WHAT IS REQUIRED: Copy out all of the data exactly as it appears.

[Stored data entries]
· · · · · · ·

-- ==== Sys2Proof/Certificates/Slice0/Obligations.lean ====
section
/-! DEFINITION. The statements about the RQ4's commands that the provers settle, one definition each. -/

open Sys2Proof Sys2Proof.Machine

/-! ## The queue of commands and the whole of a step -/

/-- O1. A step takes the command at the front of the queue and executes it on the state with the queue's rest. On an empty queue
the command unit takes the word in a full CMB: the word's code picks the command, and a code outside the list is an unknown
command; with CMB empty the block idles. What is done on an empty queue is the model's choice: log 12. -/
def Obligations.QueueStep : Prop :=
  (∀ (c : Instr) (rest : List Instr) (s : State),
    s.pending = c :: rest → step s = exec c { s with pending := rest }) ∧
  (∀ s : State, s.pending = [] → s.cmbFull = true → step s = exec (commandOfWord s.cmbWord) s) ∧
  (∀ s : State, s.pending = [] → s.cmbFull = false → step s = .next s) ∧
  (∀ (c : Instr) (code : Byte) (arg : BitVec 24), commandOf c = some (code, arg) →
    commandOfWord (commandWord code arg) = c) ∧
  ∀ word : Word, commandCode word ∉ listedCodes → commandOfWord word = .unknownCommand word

· · · · · · ·

ANSWER BOX:
-- ==== Sys2Proof/Certificates/Slice0/Obligations.lean ====
section
/-! DEFINITION. The statements about the RQ4's commands that the provers settle, one definition each. -/

open Sys2Proof Sys2Proof.Machine

/-! ## The queue of commands and the whole of a step -/

/-- O1. A step takes the command at the front of the queue and executes it on the state with the queue's rest. On an empty queue
the command unit takes the word in a full CMB: the word's code picks the command, and a code outside the list is an unknown
command; with CMB empty the block idles. What is done on an empty queue is the model's choice: log 12. -/
def Obligations.QueueStep : Prop :=
  (∀ (c : Instr) (rest : List Instr) (s : State),
    s.pending = c :: rest → step s = exec c { s with pending := rest }) ∧
  (∀ s : State, s.pending = [] → s.cmbFull = true → step s = exec (commandOfWord s.cmbWord) s) ∧
  (∀ s : State, s.pending = [] → s.cmbFull = false → step s = .next s) ∧
  (∀ (c : Instr) (code : Byte) (arg : BitVec 24), commandOf c = some (code, arg) →
    commandOfWord (commandWord code arg) = c) ∧
  ∀ word : Word, commandCode word ∉ listedCodes → commandOfWord word = .unknownCommand word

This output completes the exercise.